Stanbury thought this through for a moment. His new region shared a border with both Dorak and Yarron, but it was not prime territory.
"How will a few artisans affect the outcome of a war?" he scoffed. "Even a minor war of, say, seventy dueling pairs?"
"They will be guildsmen artisans, and they will be the price of services rendered. Your guilds guard their artisans well, and the people who sent me here have seen little return after four years of expense. The artisans are a symbol, a deposit, a holding fee. Certain factions at home will lose credibility if I can supply gunsmiths who are willing to train our own artisans in the making of reaction guns, for example."
"And will those reaction guns come back to us in the hands of Mexhaven carbineers?"
"Governor, we have a whole continent to conquer, we have no interest in your dry and poor mountains. The reaction guns are for our internal struggles, to make our own sailwings invincible. Remember, our sailwings are far, far in advance of yours."
"I still cannot understand how your people can build sailwings powered by the sun, yet simple reaction guns and compression engines are beyond your skills."
"Look upon it as a mercantile opportunity, Governor Stanbury. You have something that we will pay for generously."
"And the war between Yarron and Dorak: do you mean to involve me?"

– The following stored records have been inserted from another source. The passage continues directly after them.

-- ==== Sys2Proof/Laws/Table.lean ====
section
/-! SUPPORT. Tables: reading after writing, and the canonical form that every table operation keeps. -/

namespace Sys2Proof.Table

variable {α : Type}

@[simp] theorem get?_nil (i : Nat) : Table.get? ([] : Table α) i = none := rfl

theorem get?_cons (k : Nat) (v : α) (t : Table α) (i : Nat) :
    Table.get? ((k, v) :: t) i = if k = i then some v else Table.get? t i := rfl

theorem get?_set_same (t : Table α) (i : Nat) (v : α) : Table.get? (Table.set t i v) i = some v := by
  induction t with
  | nil => simp [Table.set, Table.get?]
  | cons e rest ih =>
    obtain ⟨k, w⟩ := e
    unfold Table.set
    split
    · simp [Table.get?]
    · split
      · simp [Table.get?]
      · rename_i h1 h2
        have : k ≠ i := fun h => h2 h.symm
        simp [Table.get?, this, ih]

theorem get?_set_other (t : Table α) (i j : Nat) (v : α) (h : j ≠ i) :
    Table.get? (Table.set t i v) j = Table.get? t j := by
  induction t with
  | nil => simp [Table.set, Table.get?, Ne.symm h]
  | cons e rest ih =>
    obtain ⟨k, w⟩ := e
    unfold Table.set
    split
    · simp [Table.get?, Ne.symm h]
    · split
      · rename_i h1 h2
        subst h2
        simp [Table.get?, Ne.symm h]
      · simp [Table.get?, ih]

theorem get?_mapAll (t : Table α) (f : Nat → α → α) (i : Nat) :
    Table.get? (Table.mapAll t f) i = (Table.get? t i).map (f i) := by
  induction t with
  | nil => rfl
  | cons e rest ih =>
    obtain ⟨k, w⟩ := e
    simp only [Table.mapAll, List.map_cons, Table.get?] at ih ⊢
    split
    · rename_i h; subst h; rfl
    · exact ih

/-- A lower bound of the indices of a table. -/
theorem wf_cons (k : Nat) (v : α) (t : Table α) :
    Table.wf ((k, v) :: t) = true ↔ Table.wf t = true ∧ ∀ e ∈ t, k < e.1 := by
  induction t generalizing k v with
  | nil => simp [Table.wf]
  | cons e rest ih =>
    obtain ⟨j, w⟩ := e
    have hw := ih j w
    simp only [Table.wf, Bool.and_eq_true, decide_eq_true_eq, List.mem_cons, forall_eq_or_imp]
    constructor
    · rintro ⟨hlt, h⟩
      exact ⟨h, hlt, fun e he => Nat.lt_trans hlt ((hw.mp h).2 e he)⟩
    · rintro ⟨h, hlt, _⟩
      exact ⟨hlt, h⟩

theorem mem_set (t : Table α) (i : Nat) (v : α) (e : Nat × α) (h : e ∈ Table.set t i v) : e.1 = i ∨ e ∈ t := by
  induction t with
  | nil => simp [Table.set] at h; simp [h]
  | cons f rest ih =>
    obtain ⟨k, w⟩ := f
    unfold Table.set at h
    split at h
    · simp at h; rcases h with h | h | h <;> simp [h]
    · split at h
      · simp at h; rcases h with h | h <;> simp [h]
      · simp at h
        rcases h with h | h
        · simp [h]
        · rcases ih h with h | h <;> simp [h]

/-- Writing keeps the canonical form. -/
theorem wf_set (t : Table α) (i : Nat) (v : α) (h : Table.wf t = true) : Table.wf (Table.set t i v) = true := by
  induction t with
  | nil => rfl
  | cons e rest ih =>
    obtain ⟨k, w⟩ := e
    have hk := (wf_cons k w rest).mp h
    unfold Table.set
    split
    · rename_i hlt
      refine (wf_cons _ _ _).mpr ⟨h, ?_⟩
      intro e he
      simp at he
      rcases he with he | he
      · simp [he, hlt]
      · exact Nat.lt_trans hlt (hk.2 e he)
    · split
      · rename_i _ heq
        subst heq
        exact (wf_cons _ _ _).mpr hk
      · rename_i h1 h2
        refine (wf_cons _ _ _).mpr ⟨ih hk.1, ?_⟩
        intro e he
        rcases mem_set rest i v e he with he | he
        · rw [he]; omega
        · exact hk.2 e he

/-- Changing an entry keeps the canonical form. -/
theorem wf_modify (t : Table α) (i : Nat) (f : α → α) (h : Table.wf t = true) :
    Table.wf (Table.modify t i f) = true := by
  unfold Table.modify
  split
  · exact h
  · exact wf_set t i _ h

/-- The canonical form is a matter of the indices alone. -/
theorem wf_mapAll (t : Table α) (f : Nat → α → α) (h : Table.wf t = true) :
    Table.wf (Table.mapAll t f) = true := by
  induction t with
  | nil => rfl
  | cons e rest ih =>
    obtain ⟨k, w⟩ := e
    have hk := (wf_cons k w rest).mp h
    refine (wf_cons k (f k w) (Table.mapAll rest f)).mpr ⟨ih hk.1, ?_⟩
    intro e he
    simp only [Table.mapAll, List.mem_map] at he
    obtain ⟨d, hd, rfl⟩ := he
    exact hk.2 d hd

/-- Removing entries keeps the canonical form. -/
theorem wf_filter (t : Table α) (p : Nat × α → Bool) (h : Table.wf t = true) :
    Table.wf (List.filter p t : Table α) = true := by
  induction t with
  | nil => rfl
  | cons e rest ih =>
    obtain ⟨k, w⟩ := e
    have hk := (wf_cons k w rest).mp h
    rw [List.filter_cons]
    split
    · refine (wf_cons k w _).mpr ⟨ih hk.1, ?_⟩
      intro e he
      exact hk.2 e (List.mem_filter.mp he).1
    · exact ih hk.1

theorem get?_none_of_lt (t : Table α) (i : Nat) (h : ∀ e ∈ t, i < e.1) : Table.get? t i = none := by
  induction t with
  | nil => rfl
  | cons e rest ih =>
    obtain ⟨k, w⟩ := e
    have hk : i < k := h (k, w) (by simp)
    simp only [Table.get?]
    rw [if_neg (by omega)]
    exact ih (fun e he => h e (by simp [he]))

/-- A sum over the entries after writing one: the written entry replaces what stood at its index. -/
theorem sum_set (t : Table α) (f : Nat × α → Nat) (i : Nat) (v : α) (h : Table.wf t = true) :
    ((Table.set t i v).map f).sum + ((Table.get? t i).map (fun w => f (i, w))).getD 0 = (t.map f).sum + f (i, v) := by
  induction t with
  | nil => simp [Table.set]
  | cons e rest ih =>
    obtain ⟨k, w⟩ := e
    have hk := (wf_cons k w rest).mp h
    unfold Table.set
    split
    · rename_i hlt
      have hnone : Table.get? ((k, w) :: rest) i = none :=
        get?_none_of_lt _ i (by
          intro e he
          simp at he
          rcases he with he | he
          · simp [he, hlt]
          · exact Nat.lt_trans hlt (hk.2 e he))
      rw [hnone]
      simp
      omega
    · split
      · rename_i _ heq
        subst heq
        simp [Table.get?]
        omega
      · rename_i h1 h2
        have hne : k ≠ i := fun h => h2 h.symm
        have := ih hk.1
        simp only [List.map_cons, List.sum_cons, Table.get?, if_neg hne] at this ⊢
        omega

end Sys2Proof.Table
end

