-- ==== Sys2Proof/Laws/State.lean ====
section
/-! SUPPORT. One lemma per field for each operation that updates the state: what the operation leaves alone reads as
before, and what it writes reads as written. -/

namespace Sys2Proof.Machine

/-! ### Links and axes -/

@[simp] theorem setLink_resetLow (s : State) (l : Link) (v : LinkState) : (s.setLink l v).resetLow = s.resetLow := by cases l <;> rfl
@[simp] theorem setLink_device (s : State) (l : Link) (v : LinkState) : (s.setLink l v).device = s.device := by cases l <;> rfl
@[simp] theorem setLink_selfTest (s : State) (l : Link) (v : LinkState) : (s.setLink l v).selfTest = s.selfTest := by cases l <;> rfl
@[simp] theorem setLink_selfTestLeft (s : State) (l : Link) (v : LinkState) : (s.setLink l v).selfTestLeft = s.selfTestLeft := by cases l <;> rfl
@[simp] theorem setLink_cfg (s : State) (l : Link) (v : LinkState) : (s.setLink l v).cfg = s.cfg := by cases l <;> rfl
@[simp] theorem setLink_axisX (s : State) (l : Link) (v : LinkState) : (s.setLink l v).axisX = s.axisX := by cases l <;> rfl
@[simp] theorem setLink_axisY (s : State) (l : Link) (v : LinkState) : (s.setLink l v).axisY = s.axisY := by cases l <;> rfl
@[simp] theorem setLink_plate (s : State) (l : Link) (v : LinkState) : (s.setLink l v).plate = s.plate := by cases l <;> rfl
@[simp] theorem setLink_prog (s : State) (l : Link) (v : LinkState) : (s.setLink l v).prog = s.prog := by cases l <;> rfl
@[simp] theorem setLink_sampling (s : State) (l : Link) (v : LinkState) : (s.setLink l v).sampling = s.sampling := by cases l <;> rfl
@[simp] theorem setLink_run (s : State) (l : Link) (v : LinkState) : (s.setLink l v).run = s.run := by cases l <;> rfl
@[simp] theorem setLink_lastRun (s : State) (l : Link) (v : LinkState) : (s.setLink l v).lastRun = s.lastRun := by cases l <;> rfl
@[simp] theorem setLink_runCounter (s : State) (l : Link) (v : LinkState) : (s.setLink l v).runCounter = s.runCounter := by cases l <;> rfl
@[simp] theorem setLink_gap (s : State) (l : Link) (v : LinkState) : (s.setLink l v).gap = s.gap := by cases l <;> rfl
@[simp] theorem setLink_planner (s : State) (l : Link) (v : LinkState) : (s.setLink l v).planner = s.planner := by cases l <;> rfl
@[simp] theorem setLink_catchSet (s : State) (l : Link) (v : LinkState) : (s.setLink l v).catchSet = s.catchSet := by cases l <;> rfl
@[simp] theorem setLink_sparkOk (s : State) (l : Link) (v : LinkState) : (s.setLink l v).sparkOk = s.sparkOk := by cases l <;> rfl
@[simp] theorem setLink_threadOk (s : State) (l : Link) (v : LinkState) : (s.setLink l v).threadOk = s.threadOk := by cases l <;> rfl
@[simp] theorem setLink_holdIn (s : State) (l : Link) (v : LinkState) : (s.setLink l v).holdIn = s.holdIn := by cases l <;> rfl
@[simp] theorem setLink_shortIn (s : State) (l : Link) (v : LinkState) : (s.setLink l v).shortIn = s.shortIn := by cases l <;> rfl
@[simp] theorem setLink_trace (s : State) (l : Link) (v : LinkState) : (s.setLink l v).trace = s.trace := by cases l <;> rfl
@[simp] theorem setLink_freeCount (s : State) (l : Link) (v : LinkState) : (s.setLink l v).freeCount = s.freeCount := by cases l <;> rfl
@[simp] theorem setLink_pending (s : State) (l : Link) (v : LinkState) : (s.setLink l v).pending = s.pending := by cases l <;> rfl
@[simp] theorem modLink_resetLow (s : State) (l : Link) (f : LinkState → LinkState) : (s.modLink l f).resetLow = s.resetLow := by cases l <;> rfl
@[simp] theorem modLink_device (s : State) (l : Link) (f : LinkState → LinkState) : (s.modLink l f).device = s.device := by cases l <;> rfl
@[simp] theorem modLink_selfTest (s : State) (l : Link) (f : LinkState → LinkState) : (s.modLink l f).selfTest = s.selfTest := by cases l <;> rfl
@[simp] theorem modLink_selfTestLeft (s : State) (l : Link) (f : LinkState → LinkState) : (s.modLink l f).selfTestLeft = s.selfTestLeft := by cases l <;> rfl
@[simp] theorem modLink_cfg (s : State) (l : Link) (f : LinkState → LinkState) : (s.modLink l f).cfg = s.cfg := by cases l <;> rfl
@[simp] theorem modLink_axisX (s : State) (l : Link) (f : LinkState → LinkState) : (s.modLink l f).axisX = s.axisX := by cases l <;> rfl
@[simp] theorem modLink_axisY (s : State) (l : Link) (f : LinkState → LinkState) : (s.modLink l f).axisY = s.axisY := by cases l <;> rfl
@[simp] theorem modLink_plate (s : State) (l : Link) (f : LinkState → LinkState) : (s.modLink l f).plate = s.plate := by cases l <;> rfl
@[simp] theorem modLink_prog (s : State) (l : Link) (f : LinkState → LinkState) : (s.modLink l f).prog = s.prog := by cases l <;> rfl
@[simp] theorem modLink_sampling (s : State) (l : Link) (f : LinkState → LinkState) : (s.modLink l f).sampling = s.sampling := by cases l <;> rfl
@[simp] theorem modLink_run (s : State) (l : Link) (f : LinkState → LinkState) : (s.modLink l f).run = s.run := by cases l <;> rfl
@[simp] theorem modLink_lastRun (s : State) (l : Link) (f : LinkState → LinkState) : (s.modLink l f).lastRun = s.lastRun := by cases l <;> rfl
@[simp] theorem modLink_runCounter (s : State) (l : Link) (f : LinkState → LinkState) : (s.modLink l f).runCounter = s.runCounter := by cases l <;> rfl
@[simp] theorem modLink_gap (s : State) (l : Link) (f : LinkState → LinkState) : (s.modLink l f).gap = s.gap := by cases l <;> rfl
@[simp] theorem modLink_planner (s : State) (l : Link) (f : LinkState → LinkState) : (s.modLink l f).planner = s.planner := by cases l <;> rfl
@[simp] theorem modLink_catchSet (s : State) (l : Link) (f : LinkState → LinkState) : (s.modLink l f).catchSet = s.catchSet := by cases l <;> rfl
@[simp] theorem modLink_sparkOk (s : State) (l : Link) (f : LinkState → LinkState) : (s.modLink l f).sparkOk = s.sparkOk := by cases l <;> rfl
@[simp] theorem modLink_threadOk (s : State) (l : Link) (f : LinkState → LinkState) : (s.modLink l f).threadOk = s.threadOk := by cases l <;> rfl
@[simp] theorem modLink_holdIn (s : State) (l : Link) (f : LinkState → LinkState) : (s.modLink l f).holdIn = s.holdIn := by cases l <;> rfl
@[simp] theorem modLink_shortIn (s : State) (l : Link) (f : LinkState → LinkState) : (s.modLink l f).shortIn = s.shortIn := by cases l <;> rfl
@[simp] theorem modLink_trace (s : State) (l : Link) (f : LinkState → LinkState) : (s.modLink l f).trace = s.trace := by cases l <;> rfl
@[simp] theorem modLink_freeCount (s : State) (l : Link) (f : LinkState → LinkState) : (s.modLink l f).freeCount = s.freeCount := by cases l <;> rfl
@[simp] theorem modLink_pending (s : State) (l : Link) (f : LinkState → LinkState) : (s.modLink l f).pending = s.pending := by cases l <;> rfl
@[simp] theorem link_setLink (s : State) (l : Link) (v : LinkState) : (s.setLink l v).link l = v := by cases l <;> rfl
theorem link_setLink_other (s : State) (l m : Link) (v : LinkState) (h : m ≠ l) : (s.setLink l v).link m = s.link m := by
  cases l <;> cases m <;> first | rfl | exact absurd rfl h
@[simp] theorem link_modLink (s : State) (l : Link) (f : LinkState → LinkState) : (s.modLink l f).link l = f (s.link l) := by cases l <;> rfl
theorem link_modLink_other (s : State) (l m : Link) (f : LinkState → LinkState) (h : m ≠ l) : (s.modLink l f).link m = s.link m :=
  link_setLink_other s l m _ h
@[simp] theorem setAxis_resetLow (s : State) (a : Axis) (v : Channel) : (s.setAxis a v).resetLow = s.resetLow := by cases a <;> rfl
@[simp] theorem setAxis_device (s : State) (a : Axis) (v : Channel) : (s.setAxis a v).device = s.device := by cases a <;> rfl
@[simp] theorem setAxis_selfTest (s : State) (a : Axis) (v : Channel) : (s.setAxis a v).selfTest = s.selfTest := by cases a <;> rfl
@[simp] theorem setAxis_selfTestLeft (s : State) (a : Axis) (v : Channel) : (s.setAxis a v).selfTestLeft = s.selfTestLeft := by cases a <;> rfl
@[simp] theorem setAxis_cfg (s : State) (a : Axis) (v : Channel) : (s.setAxis a v).cfg = s.cfg := by cases a <;> rfl
@[simp] theorem setAxis_plate (s : State) (a : Axis) (v : Channel) : (s.setAxis a v).plate = s.plate := by cases a <;> rfl
@[simp] theorem setAxis_prog (s : State) (a : Axis) (v : Channel) : (s.setAxis a v).prog = s.prog := by cases a <;> rfl
@[simp] theorem setAxis_sampling (s : State) (a : Axis) (v : Channel) : (s.setAxis a v).sampling = s.sampling := by cases a <;> rfl
@[simp] theorem setAxis_run (s : State) (a : Axis) (v : Channel) : (s.setAxis a v).run = s.run := by cases a <;> rfl
@[simp] theorem setAxis_lastRun (s : State) (a : Axis) (v : Channel) : (s.setAxis a v).lastRun = s.lastRun := by cases a <;> rfl
@[simp] theorem setAxis_runCounter (s : State) (a : Axis) (v : Channel) : (s.setAxis a v).runCounter = s.runCounter := by cases a <;> rfl
@[simp] theorem setAxis_gap (s : State) (a : Axis) (v : Channel) : (s.setAxis a v).gap = s.gap := by cases a <;> rfl
@[simp] theorem setAxis_planner (s : State) (a : Axis) (v : Channel) : (s.setAxis a v).planner = s.planner := by cases a <;> rfl
@[simp] theorem setAxis_catchSet (s : State) (a : Axis) (v : Channel) : (s.setAxis a v).catchSet = s.catchSet := by cases a <;> rfl
@[simp] theorem setAxis_sparkOk (s : State) (a : Axis) (v : Channel) : (s.setAxis a v).sparkOk = s.sparkOk := by cases a <;> rfl
@[simp] theorem setAxis_threadOk (s : State) (a : Axis) (v : Channel) : (s.setAxis a v).threadOk = s.threadOk := by cases a <;> rfl
@[simp] theorem setAxis_holdIn (s : State) (a : Axis) (v : Channel) : (s.setAxis a v).holdIn = s.holdIn := by cases a <;> rfl
@[simp] theorem setAxis_shortIn (s : State) (a : Axis) (v : Channel) : (s.setAxis a v).shortIn = s.shortIn := by cases a <;> rfl
@[simp] theorem setAxis_motion (s : State) (a : Axis) (v : Channel) : (s.setAxis a v).motion = s.motion := by cases a <;> rfl
@[simp] theorem setAxis_thread (s : State) (a : Axis) (v : Channel) : (s.setAxis a v).thread = s.thread := by cases a <;> rfl
@[simp] theorem setAxis_cell (s : State) (a : Axis) (v : Channel) : (s.setAxis a v).cell = s.cell := by cases a <;> rfl
@[simp] theorem setAxis_trace (s : State) (a : Axis) (v : Channel) : (s.setAxis a v).trace = s.trace := by cases a <;> rfl
@[simp] theorem setAxis_freeCount (s : State) (a : Axis) (v : Channel) : (s.setAxis a v).freeCount = s.freeCount := by cases a <;> rfl
@[simp] theorem setAxis_pending (s : State) (a : Axis) (v : Channel) : (s.setAxis a v).pending = s.pending := by cases a <;> rfl
@[simp] theorem axis_setAxis (s : State) (a : Axis) (v : Channel) : (s.setAxis a v).axis a = v := by cases a <;> rfl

"No, Governor, but you would be advised to claim the credit for our involvement. It will greatly enhance yourstatus with Airlord Leovor the Seventh. Advice can be taken or left, but this is your single chance to seize a magnificent destiny."
Carabas bowed, then took his leave. Stanbury continued on to where his gunwing was being made ready. A steam engine on a cart spun the gunwing's compression engine to life, and while it was warming the flight clerk briefed him on weather, Call vectors, and the gunwing's performance in a test flight made an hour earlier. His ascent was untroubled, and Stanbury banked out over the mountains as he climbed, hoping for a boost from thermals. Looking to port as he turned north, he marveled that so much had changed in the capital over the days past, yet from the air it looked the same as when he had arrived.